**** Provided data
theorem kept_trimBurst {k : Nat} {b : Burst} {s : State} (h_s : Kept kb kl bl ko s) (h_p_regs : Part.regs ∈ kl := by assumption) (h_p_cel : Part.cel ∈ kl := by assumption) (h_p_sch : Part.sch ∈ kl := by assumption) (h_p_ube : Part.ube ∈ kl := by assumption) (h_b_UBE : blkUBE ∈ bl := by assumption) (h_b_CEL : blkCEL ∈ bl := by assumption) : Kept kb kl bl ko (trimBurst k b s).2 := by
  unfold trimBurst
  simp only
  split
  · exact h_s
  · split
    · exact kept_leafTouch (kept_pushHead (kept_takeOut (kept_chargePend (kept_purge (kept_returnPieces h_s)))))
    · exact kept_returnPiece (kept_purge (kept_returnPieces h_s))

theorem kept_dropKeyless {k : Nat} {b : Burst} {s : State} (h_s : Kept kb kl bl ko s) (h_p_regs : Part.regs ∈ kl := by assumption) (h_p_cel : Part.cel ∈ kl := by assumption) (h_p_sch : Part.sch ∈ kl := by assumption) (h_p_ube : Part.ube ∈ kl := by assumption) (h_b_UBE : blkUBE ∈ bl := by assumption) (h_b_CEL : blkCEL ∈ bl := by assumption) :
    Kept kb kl bl ko (dropKeyless k b s).2.1 := by
  unfold dropKeyless
  with_reducible repeat' first
    | assumption
    | (intro sx; refine (have hsx : Kept kb kl bl ko sx := ?_; ?_); on_goal 2 => (try clear_value sx))
    | intro sx
    | lift_lets
    | apply kept_returnPieces
    | refine Kept.of_mk ?_

theorem kept_clearLater {k ctx : Nat} (l : List Work) {s : State} (h : Kept kb kl bl ko s) (h_p_regs : Part.regs ∈ kl := by assumption) (h_p_cel : Part.cel ∈ kl := by assumption) (h_p_sch : Part.sch ∈ kl := by assumption) (h_p_ube : Part.ube ∈ kl := by assumption) (h_b_UBE : blkUBE ∈ bl := by assumption) (h_b_CEL : blkCEL ∈ bl := by assumption) :
    Kept kb kl bl ko (clearLater k ctx l s).2 := by
  induction l generalizing s with
  | nil => exact h
  | cons w t ih =>
    unfold clearLater
    simp only
    split
    · exact kept_returnPieces (ih h)
    · exact ih h

theorem kept_settle {k : Nat} (fuel : Nat) {l : List Work} {done : List Burst} {s : State} (h : Kept kb kl bl ko s) (h_p_regs : Part.regs ∈ kl := by assumption) (h_p_free : Part.free ∈ kl := by assumption) (h_p_flt : Part.flt ∈ kl := by assumption) (h_p_cel : Part.cel ∈ kl := by assumption) (h_p_sch : Part.sch ∈ kl := by assumption) (h_p_ube : Part.ube ∈ kl := by assumption) (h_b_FLT : blkFLT ∈ bl := by assumption) (h_b_UBE : blkUBE ∈ bl := by assumption) (h_b_CEL : blkCEL ∈ bl := by assumption) :
    Kept kb kl bl ko (settle k fuel l done s).2 := by
  induction fuel generalizing l done s with
  | zero => cases l <;> exact h
  | succ n ih =>
    cases l with
    | nil => exact h
    | cons w later =>
      unfold settle
      extract_lets ctx a exceeds refill changed c t f s'
      have ha : Kept kb kl bl ko a.2.1 := kept_dropKeyless h
      have hc : Kept kb kl bl ko c.2 := by
        show Kept kb kl bl ko (if changed = true then clearLater k (ctx.getD 0) later a.2.1 else (later, a.2.1)).2
        exact kept_ite2 (kept_clearLater _ ha) ha
      have ht : Kept kb kl bl ko t.2 := by
        show Kept kb kl bl ko (if exceeds = true then trimBurst k a.1 c.2 else (a.1, c.2)).2
        exact kept_ite2 (kept_trimBurst hc) hc
      have hf : Kept kb kl bl ko f.2 := by
        show Kept kb kl bl ko (if refill = true then fillBurst k t.1 t.2 else t).2
        exact kept_ite2 (kept_fillBurst ht) ht
      refine ih ?_
      show Kept kb kl bl ko (if _ then _ else _)
      exact kept_ite (kept_st_inc hf) hf

theorem kept_countPassed {bs : List Burst} {s : State} (h_s : Kept kb kl bl ko s) (h_p_cel : Part.cel ∈ kl := by assumption) :
    Kept kb kl bl ko (countPassed bs s) := by
  unfold countPassed
  with_reducible repeat' first
    | assumption
    | (intro sx; refine (have hsx : Kept kb kl bl ko sx := ?_; ?_); on_goal 2 => (try clear_value sx))
    | (intro sx; refine (have hsx : Kept kb kl bl ko sx.2 := ?_; ?_); on_goal 2 => (try clear_value sx))
    | (intro sx; refine (have hsx : Kept kb kl bl ko sx.1 := ?_; ?_); on_goal 2 => (try clear_value sx))
    | intro sx
    | lift_lets
    | apply kept_st_setLq
    | apply kept_ite
    | apply kept_ite1
    | apply kept_ite2
    | apply kept_ite21
    | apply kept_ite22
    | (apply kept_foldl; intro sy xy hy)
    | (apply kept_foldl2; intro sy xy hy)
    | (apply kept_foldl1; intro sy xy hy)
    | split
    | dsimp only [sx]
    | refine Kept.of_mk ?_

theorem kept_setCorr {k : Nat} {id : Nat} {leaf : Nat} {c : Option Bytes} {s : State} (h_s : Kept kb kl bl ko s) (h_p_cel : Part.cel ∈ kl := by assumption) (h_p_ube : Part.ube ∈ kl := by assumption) :
    Kept kb kl bl ko (setCorr k id leaf c s) := by
  unfold setCorr
  with_reducible repeat' first
    | assumption
    | (intro sx; refine (have hsx : Kept kb kl bl ko sx := ?_; ?_); on_goal 2 => (try clear_value sx))
    | intro sx
    | lift_lets
    | apply kept_st_setLq
    | apply kept_st_setUbeCh
    | apply kept_ite
    | refine Kept.of_mk ?_
    | split

theorem kept_correctBurst {k : Nat} {b : Burst} {s : State} (h_s : Kept kb kl bl ko s) (h_p_cel : Part.cel ∈ kl := by assumption) (h_p_ube : Part.ube ∈ kl := by assumption) :
    Kept kb kl bl ko (correctBurst k b s) := by
  unfold correctBurst
  with_reducible repeat' first
    | assumption
    | (intro sx; refine (have hsx : Kept kb kl bl ko sx := ?_; ?_); on_goal 2 => (try clear_value sx))
    | (intro sx; refine (have hsx : Kept kb kl bl ko sx.2 := ?_; ?_); on_goal 2 => (try clear_value sx))
    | (intro sx; refine (have hsx : Kept kb kl bl ko sx.1 := ?_; ?_); on_goal 2 => (try clear_value sx))
    | (intro sx; try clear_value sx)
    | lift_lets
    | apply kept_setCorr
    | apply kept_ite
    | apply kept_ite1
    | apply kept_ite2
    | apply kept_ite21
    | apply kept_ite22
    | (apply kept_foldl; intro sy xy hy)
    | (apply kept_foldl2; intro sy xy hy)
    | (apply kept_foldl1; intro sy xy hy)
    | refine Kept.of_mk ?_
    | split

theorem kept_predict {k : Nat} {frame : Nat} {gs : List Grant} {s : State} (h_s : Kept kb kl bl ko s) (h_p_regs : Part.regs ∈ kl := by assumption) (h_p_free : Part.free ∈ kl := by assumption) (h_p_flt : Part.flt ∈ kl := by assumption) (h_p_cel : Part.cel ∈ kl := by assumption) (h_p_sch : Part.sch ∈ kl := by assumption) (h_p_ube : Part.ube ∈ kl := by assumption) (h_b_FLT : blkFLT ∈ bl := by assumption) (h_b_UBE : blkUBE ∈ bl := by assumption) (h_b_CEL : blkCEL ∈ bl := by assumption) :
    Kept kb kl bl ko (predict k frame gs s) := by
  unfold predict
  with_reducible repeat' first
    | assumption
    | (intro sx; refine (have hsx : Kept kb kl bl ko sx := ?_; ?_); on_goal 2 => (try clear_value sx))
    | (intro sx; refine (have hsx : Kept kb kl bl ko sx.2 := ?_; ?_); on_goal 2 => (try clear_value sx))
    | (intro sx; try clear_value sx)
    | lift_lets
    | apply kept_fillBurst
    | apply kept_st_setUbeCh
    | apply kept_ite
    | apply kept_ite2
    | (apply kept_foldl; intro sy xy hy)
    | (apply kept_foldl2; intro sy xy hy)
    | (apply kept_foldl1; intro sy xy hy)
    | refine Kept.of_mk ?_
    | split

theorem kept_reconcile {k : Nat} {frame : Nat} {present : Bool} {s : State} (h_s : Kept kb kl bl ko s) (h_p_regs : Part.regs ∈ kl := by assumption) (h_p_free : Part.free ∈ kl := by assumption) (h_p_flt : Part.flt ∈ kl := by assumption) (h_p_cel : Part.cel ∈ kl := by assumption) (h_p_sch : Part.sch ∈ kl := by assumption) (h_p_ube : Part.ube ∈ kl := by assumption) (h_b_FLT : blkFLT ∈ bl := by assumption) (h_b_UBE : blkUBE ∈ bl := by assumption) (h_b_CEL : blkCEL ∈ bl := by assumption) :
    Kept kb kl bl ko (reconcile k frame present s) := by
  unfold reconcile
  with_reducible repeat' first
    | assumption
    | (refine mem_guard ?_; with_unfolding_all (first | assumption | exact (by assumption : ∀ n, n ∈ bl) _ | exact blk_n (by decide) (by decide) (by assumption) | exact blk_un (by decide) (by decide) (by decide) (by assumption) | exact blk_ite (by assumption) (by assumption) | exact blk_ite (by exact blk_n (by decide) (by decide) (by assumption)) (by exact blk_n (by decide) (by decide) (by assumption))))
    | (intro sx; refine (have hsx : Kept kb kl bl ko sx := ?_; ?_); on_goal 2 => (try clear_value sx))
    | (intro sx; refine (have hsx : Kept kb kl bl ko sx.2 := ?_; ?_); on_goal 2 => (try clear_value sx))
    | (intro sx; refine (have hsx : Kept kb kl bl ko sx.1 := ?_; ?_); on_goal 2 => (try clear_value sx))
    | (intro sx; try clear_value sx)
    | lift_lets
    | apply kept_settle
    | apply kept_predict
    | apply kept_returnPieces
    | apply kept_st_inc
    | apply kept_st_setUbeCh
    | apply kept_ubeShow
    | apply kept_countPassed
    | apply kept_correctBurst
    | apply kept_ite
    | apply kept_ite1
    | apply kept_ite2
    | apply kept_ite21
    | apply kept_ite22
    | (apply kept_foldl; intro sy xy hy)
    | (apply kept_foldl2; intro sy xy hy)
    | (apply kept_foldl1; intro sy xy hy)
    | split
    | dsimp only [sx]
    | refine Kept.of_mk ?_

theorem kept_nofragExpire {k : Nat} {s : State} (h_s : Kept kb kl bl ko s) (h_p_regs : Part.regs ∈ kl := by assumption) (h_p_cel : Part.cel ∈ kl := by assumption) (h_p_sch : Part.sch ∈ kl := by assumption) (h_b_UBE : blkUBE ∈ bl := by assumption) (h_b_CEL : blkCEL ∈ bl := by assumption) :
    Kept kb kl bl ko (nofragExpire k s) := by
  unfold nofragExpire
  with_reducible repeat' first
    | assumption
    | (intro sx; refine (have hsx : Kept kb kl bl ko sx := ?_; ?_); on_goal 2 => (try clear_value sx))
    | (intro sx; refine (have hsx : Kept kb kl bl ko sx.2 := ?_; ?_); on_goal 2 => (try clear_value sx))
    | (intro sx; refine (have hsx : Kept kb kl bl ko sx.1 := ?_; ?_); on_goal 2 => (try clear_value sx))
    | intro sx
    | lift_lets
    | apply kept_dropHead
    | apply kept_ite
    | apply kept_ite1
    | apply kept_ite2
    | apply kept_ite21
    | apply kept_ite22
    | (apply kept_foldl; intro sy xy hy)
    | (apply kept_foldl2; intro sy xy hy)
    | (apply kept_foldl1; intro sy xy hy)
    | split
    | dsimp only [sx]
    | refine Kept.of_mk ?_

theorem kept_idleFragment {occ : Nat} {s : State} (h_s : Kept kb kl bl ko s) (h_p_free : Part.free ∈ kl := by assumption) :
    Kept kb kl bl ko (idleFragment occ s).2 := by
  unfold idleFragment
  with_reducible repeat' first
    | assumption
    | (intro sx; refine (have hsx : Kept kb kl bl ko sx := ?_; ?_); on_goal 2 => (try clear_value sx))
    | (intro sx; refine (have hsx : Kept kb kl bl ko sx.2 := ?_; ?_); on_goal 2 => (try clear_value sx))
    | (intro sx; try clear_value sx)
    | lift_lets
    | apply kept_draw
    | refine Kept.of_mk ?_

theorem kept_idleFill (fuel : Nat) {n : Nat} {s : State} (h : Kept kb kl bl ko s) (h_p_free : Part.free ∈ kl := by assumption) : Kept kb kl bl ko (idleFill fuel n s).2 := by
  induction fuel generalizing n s with
  | zero => exact h
  | succ m ih =>
    unfold idleFill
    simp only
    split
    · exact h
    · exact ih (kept_idleFragment h)

theorem kept_putBurst {k : Nat} {old : Burst} {new : Burst} {s : State} (h_s : Kept kb kl bl ko s) (h_p_ube : Part.ube ∈ kl := by assumption) :
    Kept kb kl bl ko (putBurst k old new s) := by
  unfold putBurst
  with_reducible repeat' first
    | assumption
    | apply kept_st_setUbeCh
    | apply kept_ite
    | refine Kept.of_mk ?_
    | split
********
▶ Goal of the exercise: Please list every line of the records that contains "true".

▶ Written response:
        show Kept kb kl bl ko (if changed = true then clearLater k (ctx.getD 0) later a.2.1 else (later, a.2.1)).2
        show Kept kb kl bl ko (if exceeds = true then trimBurst k a.1 c.2 else (a.1, c.2)).2
        show Kept kb kl bl ko (if refill = true then fillBurst k t.1 t.2 else t).2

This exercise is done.